Hi @Ibrahim_Mustafa,
in addition to @Elemento‘s great reply, check out this exemplary viz:
RMSprop applies an adaption based on squared gradients, see also the Keras Doc:
- Maintain a moving (discounted) average of the square of gradients
- Divide the gradient by the root of this average
Also momentum can by implemented using a moving average, but over the past gradients directly, see also this source.
Momentum can be imagined like „memorising“ the inertia to not get stuck in local minima but make it hopefully to the global optimum in theory. (In practice often you do not need to get to the global optimum as long as the model performance is robust and sufficient…)

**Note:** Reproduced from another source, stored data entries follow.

/-- Settles O54: the nest stays legal (O52), and the lines are right after a tick (`tick_stackLines`) and at the first
point of a started operation; after a reset and an instruction the block is idle. -/
theorem everyStepKeepsTheLinesFit : Obligations.EveryStepKeepsTheLinesFit := by
  intro s t h hstep
  have hnest : NestingLegal t := everyStepKeepsTheNestLegal s t h.1 hstep
  rcases step_cases hstep with ⟨rest, rfl⟩ | ⟨rest, rfl⟩ | ⟨rest, i, hidle, hexec⟩ | ⟨rest, i, p, -, hp, rfl⟩
  · have harrived : StackLines s.ctl.stack (arrived rest s) := StackLines.of_same h.2 rfl rfl rfl
    exact ⟨hnest, tick_stackLines (s := arrived rest s) ⟨h.1, harrived⟩⟩
  · exact linesFit_idle hnest rfl
  · exact linesFit_idle hnest (by rw [(exec_keepsControl hexec).ctl]; exact hidle)
  · exact ⟨hnest, List.forall_mem_cons.mpr ⟨startPoint_pointLines hp _, fun _ hq => nomatch hq⟩⟩

/-! ## The line that is sampled -/

/-- The points whose tick samples a line: W1 its own, S12 and V5 `DATA`. -/
theorem samplesNext_cases {s : State} {l : Line} (h : samplesNext s = some l) :
    (∃ v, .w1 l v ∈ s.ctl.stack) ∨ (l = .data ∧ (.s12 ∈ s.ctl.stack ∨ .v5 ∈ s.ctl.stack)) := by
  unfold samplesNext at h
  split at h
  · next v _ hs _ => cases h; exact .inl ⟨v, by rw [hs]; exact .head _⟩
  · next hs _ => cases h; exact .inr ⟨rfl, .inl (by rw [hs]; exact .head _)⟩
  · next hs _ => cases h; exact .inr ⟨rfl, .inr (by rw [hs]; exact .head _)⟩
  · cases h

/-- Settles O55: at each of the points that sample, `LinesFit` says the line is released. -/
theorem noDrivenLineIsSampled : Obligations.NoDrivenLineIsSampled := by
  intro s l ⟨_, hlines⟩ hsample
  rcases samplesNext_cases hsample with ⟨v, hw1⟩ | ⟨rfl, hs12 | hv5⟩
  · exact hlines _ hw1
  · exact (hlines _ hs12).2
  · exact (hlines _ hv5).2

end Sys2Proof.Machine
end

section
/-! PROOFS. Whole transfers (41_byte_transport.md R110 to R120, R124): with a device that clocks them, with one that
never lowers the clock, and with one wrong slot. -/

namespace Sys2Proof.Machine

/-! ## The instructions as their operations -/

theorem exec_opSend (b : Byte) (s : State) : exec (.opSend b) s = answer (sendByte b s) := rfl

theorem exec_opRecv (s : State) : exec .opRecv s = answer (receiveByte s) := rfl

theorem exec_opWra (b : Byte) (s : State) : exec (.opWra b) s = answer (writeAndReadAck b s) := rfl

theorem exec_frameD2H (start : Level) (data : Byte) (parity stop : Level) (s : State) :
    exec (.frameD2H start data parity stop) s =
      answer (receiveByte (present (rxAnswers 0 (frameSlots start data parity stop)) s)) := rfl

/-! ## A device that clocks the transfer -/

/-- Settles O12: by the send's state after its acknowledgment (`sendByte_acked`). -/
theorem sendToAClockingDeviceSucceeds : Obligations.SendToAClockingDeviceSucceeds := by
  intro s b lag rest hd hlag
  rw [exec_opSend, sendByte_acked b hlag hd]
  rfl

/-! ## A device that never lowers the clock (R113, R117) -/

theorem levelAtSample_neverPulled {s : State} (hmode : s.clock.mode = .released) (h : clockNeverPulled s) {n : Nat}
    (hn : n < Config.maxSamples) : levelAtSample .clock n s = true := by
  have hpull := h n hn
  rw [List.getD_eq_getElem?_getD, ← List.head?_drop, ← List.headD_eq_head?_getD] at hpull
  rw [levelAtSample_released .clock n s hmode, pulledOf, hpull]
  rfl

/-- A wait for `CLOCK` = 0 takes all its samples, and the operation aborts. -/
theorem waitOr_neverPulled (code : Int) {s : State} (hmode : s.clock.mode = .released) (h : clockNeverPulled s) :
    waitOr .clock false code s = .aborted code
      { s with
        count := Config.maxSamples, device := s.device.drop Config.maxSamples,
        trace := s.trace ++ [clockNeverFell] } := by
  have hwait := waitForLevel_fails (l := .clock) (v := false) (budget := Config.waitCeiling) (s := s) fun n hn => by
    rw [levelAtSample_neverPulled hmode h (lt_maxSamples.mpr hn)]; decide
  rw [← maxSamples_eq, waitEvent_exhausted, afterSamples_released .clock _ s hmode] at hwait
  rw [waitOr_eq, hwait]
  rfl

/-- Settles O13: the request-to-send, and the wait that ends it. -/
theorem sendWithoutClockFallAborts : Obligations.SendWithoutClockFallAborts := by
  intro s b h
  rw [exec_opSend, sendByte, waitOr_neverPulled _ (s := requestToSend b s) rfl h]
  refine ⟨_, rfl, rfl, rfl, rfl, ?_⟩
  simp [requestToSend, finish]

/-- Settles O24: the start of the receive, and the first wait of its first slot. -/
theorem receiveWithoutClockAborts : Obligations.ReceiveWithoutClockAborts := by
  intro s h
  have hsplit : rxSlots = 0 :: List.range' 1 10 := rfl
  rw [exec_opRecv, receiveByte, hsplit, recvSlots, recvSlot,
    waitOr_neverPulled _ (s := { receiveStart s with i := 0 }) rfl h]
  refine ⟨_, rfl, rfl, rfl, rfl, ?_⟩
  simp [receiveStart, finish]

/-! ## The round trip and single errors (R124) -/

theorem parityAfter_xor (b c : Byte) (p q : Level) (ns : List Nat) :
    parityAfter (b ^^^ c) (p ^^ q) ns = (parityAfter b p ns ^^ parityAfter c q ns) := by
  induction ns generalizing p q with
  | nil => rfl
  | cons n rest ih =>
    have hstep : ((p ^^ q) ^^ bitOf (b ^^^ c) n) = ((p ^^ bitOf b n) ^^ (q ^^ bitOf c n)) := by
      rw [bitOf, BitVec.getLsbD_xor, ← bitOf, ← bitOf, Bool.xor_assoc, Bool.xor_assoc, Bool.xor_left_comm q]
    exact (congrArg (parityAfter (b ^^^ c) · rest) hstep).trans (ih _ _)

/-- Flipping one bit of a byte flips its parity. -/
theorem oddParity_flip {n : Nat} (hn : n < 8) (b : Byte) : oddParity (b ^^^ (1#8 <<< n)) = !oddParity b := by
  have hbit : ∀ m < 8, parityAfter (1#8 <<< m) false (List.range' 0 8) = true := by decide
  have hxor := parityAfter_xor b (1#8 <<< n) true false (List.range' 0 8)
  rw [hbit n hn, Bool.xor_true] at hxor
  exact hxor

theorem frameD2H_badParity (s : State) {data : Byte} {parity : Level} (stop : Level) (hp : parity ≠ oddParity data) :
    ∃ t, exec (.frameD2H false data parity stop) s = .next t ∧ t.result = Config.rxErrParity := by
  rw [exec_frameD2H, receiveByte_badParity (Nat.zero_le _) (present_device _ _) hp]
  exact ⟨_, rfl, rfl⟩

/-- Settles O23: the checks of a receive, slot by slot; one data bit flipped makes the parity slot wrong. -/
theorem frameRoundTripAndSingleErrors : Obligations.FrameRoundTripAndSingleErrors := by
  intro s b
  refine ⟨?trip, ?start, fun n hn => frameD2H_badParity s true ?flip, frameD2H_badParity s true (by simp), ?stop⟩
  case trip =>
    have hrecv := receiveByte_frame (Nat.zero_le _) (present_device (byteAnswers 0 b) s)
    rw [byteAnswers, txFrame] at hrecv
    rw [exec_frameD2H, hrecv]
    exact ⟨_, rfl, rfl⟩
  case start =>
    rw [exec_frameD2H, receiveByte_badStart (Nat.zero_le _) (present_device _ _)]
    exact ⟨_, rfl, rfl⟩
  case flip => rw [oddParity_flip hn]; simp
  case stop =>
    rw [exec_frameD2H, receiveByte_badStop (Nat.zero_le _) (present_device _ _)]
    exact ⟨_, rfl, rfl⟩

end Sys2Proof.Machine
end

section
/-! PROOFS. A receive does not look at the caller's last result (10_state.md R32; log 17): part by part, it commutes
with `finish`. -/

namespace Sys2Proof.Machine

/-- The same progress at a changed state. -/
def Progress.map (f : State → State) : Progress → Progress
  | .going s => .going (f s)
  | .aborted code s => .aborted code (f s)

theorem Progress.map_andThen {f : State → State} {p : Progress} {g : State → Progress}
    (h : ∀ s, g (f s) = (g s).map f) : (p.map f).andThen g = (p.andThen g).map f := by
  cases p with
  | going s => exact h s
  | aborted c s => rfl

theorem look_finish (l : Line) (v : Int) (s : State) : look l (finish v s) = ((look l s).1, finish v (look l s).2) := by
  cases l <;> rfl

theorem pollFrom_finish (l : Line) (v : Level) (budget : Nat) (d : List Pulls) (w : Int) (s : State) :
    pollFrom l v budget d (finish w s) = ((pollFrom l v budget d s).1, finish w (pollFrom l v budget d s).2) := by
  induction d generalizing s with
  | nil =>
    have hpin : readPin l (finish w s) = readPin l s := by cases l <;> rfl
    simp only [pollFrom, hpin, finish_draws]
    split <;> rfl
  | cons p rest ih =>
    simp only [pollFrom, look_finish, finish_count]
    split
    · rfl
    · split
      · rfl
      · exact ih { (look l s).2 with count := (look l s).2.count + 1 }

theorem waitForLevel_finish (l : Line) (v : Level) (budget : Nat) (w : Int) (s : State) :
    waitForLevel l v budget (finish w s) =
      ((waitForLevel l v budget s).1, finish w (waitForLevel l v budget s).2) := by
  have hpoll := pollFrom_finish l v budget s.device w { s with count := 0 }
  simp only [waitForLevel]
  exact congrArg (fun r : Bool × State => (r.1, emit (waitEvent l v r.1 r.2.count) r.2)) hpoll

If you want to see how RMSprop and momentum can be combined, check out this thread: Adam Optimization Question - #2 by Christian_Simonis
In summary also a bit with respect to the usual goals:
- momentum accelerates your search in the direction of the global minimum by „using the inertia“ to make it over local minima
- RMSProp is sort of preventing to search in the direction of oscillations since it punishes outliers stronger due to squaring gradients
- ADAM combines the heuristics of both Momentum and RMSProp as pointed out in this nice article:
Source: Intro to optimization in deep learning: Momentum, RMSProp and Adam, see also this thread: Why not always use Adam optimizer - #2 by Christian_Simonis
Hope that helps!
Best regards
Christian